# DIY Curl tail cutter,



## captken (Feb 24, 2008)

Silicone "C" tails for flies are ridiculously expensive (at least to me.) Additionally, they are quickly destroyed by pecker fish. Mangrove Snapper and Pinfish are the worst culprits. I decided to make a cutting guide and DIY the tails. I'll cut them with a surgeons' scalpel. 

These first 2 are made out of Chamois leather. Here is the cutting guide I made. I made the cutting guide out of a sandwich spreader. I used cutting wheels in my Dremel tool to do the cutting. I used a couple of files to clean it up.

Next few tails will be cut out of .002 Mylar then I'l cut some out of Lame'. I'll use a wood burning tool to cut the tails from Lame'. You have to seal the cuts in Lame' or it will unravel. 

These tails will really swim and Chamois swims at the absolute slowest speed. I'll tie a fly with one of them and post it tonight.


----------



## captken (Feb 24, 2008)

*Here are a couple of Curl tail flies*

The second one is about as simple as it gets. These flies come alive at the slowest motion. Put one out behind your yak and drift. You will get bit. I tested them in my back yard pond and they are beautiful. I may give them a test on fish this Friday.


----------



## captken (Feb 24, 2008)

*More made of Ultra suede.*

I found some scraps of brown Ultra suede and cut these tails out of it. They really wiggle and swim with the hook point up. I went to Jo-Ann's Fabric this morning and bought some white Ultra Suede. I bought a piece 1 foot x 5 foot. Cost was about 3 bucks with a 50% discount. That will make more tails than I will use in a mighty long time.

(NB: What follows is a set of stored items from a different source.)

theorem test_wit_Descriptors : (∃ (s : State) (v : State) (t : State) (j : Fin 112) (k : Nat) (u : Queue) (d : List Nat),
    s.engFree j = true ∧ v = s.engTouch j ∧ s.eng.queues.filter (fun e => e.2.eng == j.val) = [(k, u)] ∧
    (s.engine j).rr = none ∧ t = (v.setEng j fun x => { x with rr := some (k, 2 ^ u.prio - 1) }) ∧
    v.peek (k / 64) (k % 64) u = .start d ∧ t.peek (k / 64) (k % 64) u = .start d) ∧
    (∃ (s : State) (v : State) (t : State) (j : Fin 112) (k : Nat) (u : Queue) (d : List Nat) (f : Fail) (g : Bool),
    s.engFree j = true ∧ v = s.engTouch j ∧ s.eng.queues.filter (fun e => e.2.eng == j.val) = [(k, u)] ∧
    (s.engine j).rr = none ∧ t = (v.setEng j fun x => { x with rr := some (k, 2 ^ u.prio - 1) }) ∧
    v.peek (k / 64) (k % 64) u = .fail d f g ∧ t.peek (k / 64) (k % 64) u = .fail d f g) ∧
    (∃ (s : State) (j : Fin 112) (l : List LineFlip), s.engFree j = false) ∧
    (∃ (s : State) (v : State) (c : Fin 256) (q : Fin 64) (u : Queue) (x : Started) (rest : List Started) (f : Fail),
    s.queue? c q = some u ∧ u.started = x :: rest ∧ x.reqs = 0 ∧ x.fail = some f ∧ s.recordReady u x = true ∧
    s.roomFor c q x.index = true ∧ (s.engine u.eng).st = .idle ∧ (s.die (engDie u.eng)).inReset = false ∧
    s.started? c q x.index = some x ∧ v = s.engTouch u.eng) ∧
    (∃ (s : State) (v : State) (t : State) (c : Fin 256) (q : Fin 64) (u : Queue) (x : Started) (z : Started) (rest : List Started),
    s.queue? c q = some u ∧ u.started = x :: rest ∧ x.reqs = 0 ∧ x.fail = none ∧ x.maskDue = false ∧ x.tiles = [] ∧
    x.checks = [] ∧ x.convoy = none ∧ x.work = true ∧ s.recordReady u x = true ∧ s.roomFor c q x.index = true ∧
    (s.engine u.eng).st = .idle ∧ (s.die (engDie u.eng)).inReset = false ∧ s.started? c q x.index = some x ∧
    v = s.engTouch u.eng ∧ t = v.veCopies c q u.eng x ∧ t.started? c q x.index = some z ∧ z.reqs = 0) ∧
    (∃ (s : State) (w : State) (t : State) (c : Fin 256) (q : Fin 64) (u : Queue) (x : Started) (y : Started) (z : Started) (rest : List Started),
    s.queue? c q = some u ∧ u.started = x :: rest ∧ x.reqs = 0 ∧ x.fail = none ∧ x.maskDue = false ∧ x.tiles = [] ∧
    x.checks = [] ∧ x.convoy = none ∧ x.work = false ∧ s.recordReady u x = true ∧ s.roomFor c q x.index = true ∧
    (s.engine u.eng).st = .idle ∧ (s.die (engDie u.eng)).inReset = false ∧
    w = ((s.engTouch u.eng).initFlags u.eng x).doWork c q u.eng x ∧ w.started? c q x.index = some y ∧ y.reqs = 0 ∧
    t = w.veCopies c q u.eng y ∧ t.started? c q x.index = some z ∧ z.reqs = 0) ∧
    (∃ (s : State) (c : Nat) (q : Nat) (u : Queue) (x : Started) (rest : List Started), s.queue? c q = some u ∧
    u.started = x :: rest ∧ x.fail = none ∧ u.deleting = []) ∧
    (∃ (s : State) (c : Nat) (q : Nat) (st : Nat) (det : Nat) (a : Nat) (u : Queue) (x : Started) (rest : List Started),
    s.queue? c q = some u ∧ u.started = x :: rest ∧ x.fail = some (st, det, a) ∧ st ≠ 0 ∧ isFaultStatus st = false ∧
    u.st = .active ∧ u.deleting = []) :=
⟨⟨({ (withQ { withCtx up 0 cx with eng := { (withCtx up 0 cx).eng with tagOwner := [(0, 0)] } } { q0 with tail := 1, st := .active }) with dieTime := List.replicate 4 { seen := true } } : State),
    ((({ (withQ { withCtx up 0 cx with eng := { (withCtx up 0 cx).eng with tagOwner := [(0, 0)] } } { q0 with tail := 1, st := .active }) with dieTime := List.replicate 4 { seen := true } } : State) : State).engTouch (0 : Fin 112)),
    (((((({ (withQ { withCtx up 0 cx with eng := { (withCtx up 0 cx).eng with tagOwner := [(0, 0)] } } { q0 with tail := 1, st := .active }) with dieTime := List.replicate 4 { seen := true } } : State) : State).engTouch (0 : Fin 112)) : State).setEng (0 : Fin 112) fun x => { x with rr := some ((0 : Nat), 2 ^ (({ q0 with tail := 1, st := .active } : Queue) : Queue).prio - 1) })),
    0, 0, ({ q0 with tail := 1, st := .active } : Queue), List.replicate 16 0, by decide, rfl, by decide, by decide,
    rfl, rfl, rfl⟩,
    ⟨({ (withQ { withCtx up 0 cx with eng := { (withCtx up 0 cx).eng with tagOwner := [(0, 0)] } } { q0 with tail := 1, st := .active, ring := 0x16800000000 }) with dieTime := List.replicate 4 { seen := true } } : State),
    ((({ (withQ { withCtx up 0 cx with eng := { (withCtx up 0 cx).eng with tagOwner := [(0, 0)] } } { q0 with tail := 1, st := .active, ring := 0x16800000000 }) with dieTime := List.replicate 4 { seen := true } } : State) : State).engTouch (0 : Fin 112)),
    (((((({ (withQ { withCtx up 0 cx with eng := { (withCtx up 0 cx).eng with tagOwner := [(0, 0)] } } { q0 with tail := 1, st := .active, ring := 0x16800000000 }) with dieTime := List.replicate 4 { seen := true } } : State) : State).engTouch (0 : Fin 112)) : State).setEng (0 : Fin 112) fun x => { x with rr := some ((0 : Nat), 2 ^ (({ q0 with tail := 1, st := .active, ring := 0x16800000000 } : Queue) : Queue).prio - 1) })),
    0, 0, ({ q0 with tail := 1, st := .active, ring := 0x16800000000 } : Queue), [], (5, 10, 0x16800000000), false,
    by decide, rfl, by decide, by decide, rfl, rfl, rfl⟩, ⟨sv, 111, [], by decide⟩,
    ⟨({ (running q0 [({ st0 with d := List.replicate 16 0, fail := some (5, 0, 0) } : Started)]) with dieTime := List.replicate 4 { seen := true } } : State),
    ((({ (running q0 [({ st0 with d := List.replicate 16 0, fail := some (5, 0, 0) } : Started)]) with dieTime := List.replicate 4 { seen := true } } : State) : State).engTouch (({ q0 with st := .active, started := [({ st0 with d := List.replicate 16 0, fail := some (5, 0, 0) } : Started)] } : Queue) : Queue).eng),
    0, 0,
    ({ q0 with st := .active, started := [({ st0 with d := List.replicate 16 0, fail := some (5, 0, 0) } : Started)] } : Queue),
    ({ st0 with d := List.replicate 16 0, fail := some (5, 0, 0) } : Started), [], (5, 0, 0), by decide, by decide,
    by decide, by decide, by decide, by decide, by decide, by decide, by decide, rfl⟩,
    ⟨({ (running q0 [({ st0 with d := List.replicate 16 0, work := true } : Started)]) with dieTime := List.replicate 4 { seen := true } } : State),
    ((({ (running q0 [({ st0 with d := List.replicate 16 0, work := true } : Started)]) with dieTime := List.replicate 4 { seen := true } } : State) : State).engTouch (({ q0 with st := .active, started := [({ st0 with d := List.replicate 16 0, work := true } : Started)] } : Queue) : Queue).eng),
    ((((({ (running q0 [({ st0 with d := List.replicate 16 0, work := true } : Started)]) with dieTime := List.replicate 4 { seen := true } } : State) : State).engTouch (({ q0 with st := .active, started := [({ st0 with d := List.replicate 16 0, work := true } : Started)] } : Queue) : Queue).eng) : State).veCopies (0 : Fin 256) (0 : Fin 64) (({ q0 with st := .active, started := [({ st0 with d := List.replicate 16 0, work := true } : Started)] } : Queue) : Queue).eng (({ st0 with d := List.replicate 16 0, work := true } : Started) : Started)),
    0, 0,
    ({ q0 with st := .active, started := [({ st0 with d := List.replicate 16 0, work := true } : Started)] } : Queue),
    ({ st0 with d := List.replicate 16 0, work := true } : Started),
    ({ st0 with d := List.replicate 16 0, work := true } : Started), [], by decide, by decide, by decide, by decide,
    by decide, by decide, by decide, by decide, by decide, by decide, by decide, by decide, by decide, by decide,
    rfl, rfl, by decide⟩,
    ⟨({ (running q0 [({ st0 with d := List.replicate 16 0 } : Started)]) with dieTime := List.replicate 4 { seen := true } } : State),
    ((((({ (running q0 [({ st0 with d := List.replicate 16 0 } : Started)]) with dieTime := List.replicate 4 { seen := true } } : State) : State).engTouch (({ q0 with st := .active, started := [({ st0 with d := List.replicate 16 0 } : Started)] } : Queue) : Queue).eng).initFlags (({ q0 with st := .active, started := [({ st0 with d := List.replicate 16 0 } : Started)] } : Queue) : Queue).eng (({ st0 with d := List.replicate 16 0 } : Started) : Started)).doWork (0 : Fin 256) (0 : Fin 64) (({ q0 with st := .active, started := [({ st0 with d := List.replicate 16 0 } : Started)] } : Queue) : Queue).eng (({ st0 with d := List.replicate 16 0 } : Started) : Started)),
    _, 0, 0, ({ q0 with st := .active, started := [({ st0 with d := List.replicate 16 0 } : Started)] } : Queue),
    ({ st0 with d := List.replicate 16 0 } : Started), _, _, [], by decide, by decide, by decide, by decide,
    by decide, by decide, by decide, by decide, by decide, by decide, by decide, by decide, by decide, rfl, rfl, rfl,
    rfl, rfl, rfl⟩, ⟨(running q0 [({ st0 with d := List.replicate 16 0, work := true } : Started)]), 0, 0,
    ({ q0 with st := .active, started := [({ st0 with d := List.replicate 16 0, work := true } : Started)] } : Queue),
    ({ st0 with d := List.replicate 16 0, work := true } : Started), [], by decide⟩,
    ⟨(running q0 [({ st0 with d := List.replicate 16 0, fail := some (3, 0, 0) } : Started)]), 0, 0, 3, 0, 0,
    ({ q0 with st := .active, started := [({ st0 with d := List.replicate 16 0, fail := some (3, 0, 0) } : Started)] } : Queue),
    ({ st0 with d := List.replicate 16 0, fail := some (3, 0, 0) } : Started), [], by decide⟩⟩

Sorry for the blurred photo. I painted the heads with a flexible fingernail polish. This keeps the fly stiff at the head to keep it from fouling around the hook. I rigged these to swim with the hook point up so they will not get hung as easily as with the point down. I always rig a C-tail with the curved end UP. 

Ultra Suede accepts paint real well. The painted area holds eyes really well if you over coat the eyes with clear nail polish. Sharpies will color the material easily as will fabric marking pens. I'll get Sharon to color one so it will come alive.

You have to see the action to appreciate these flies.


----------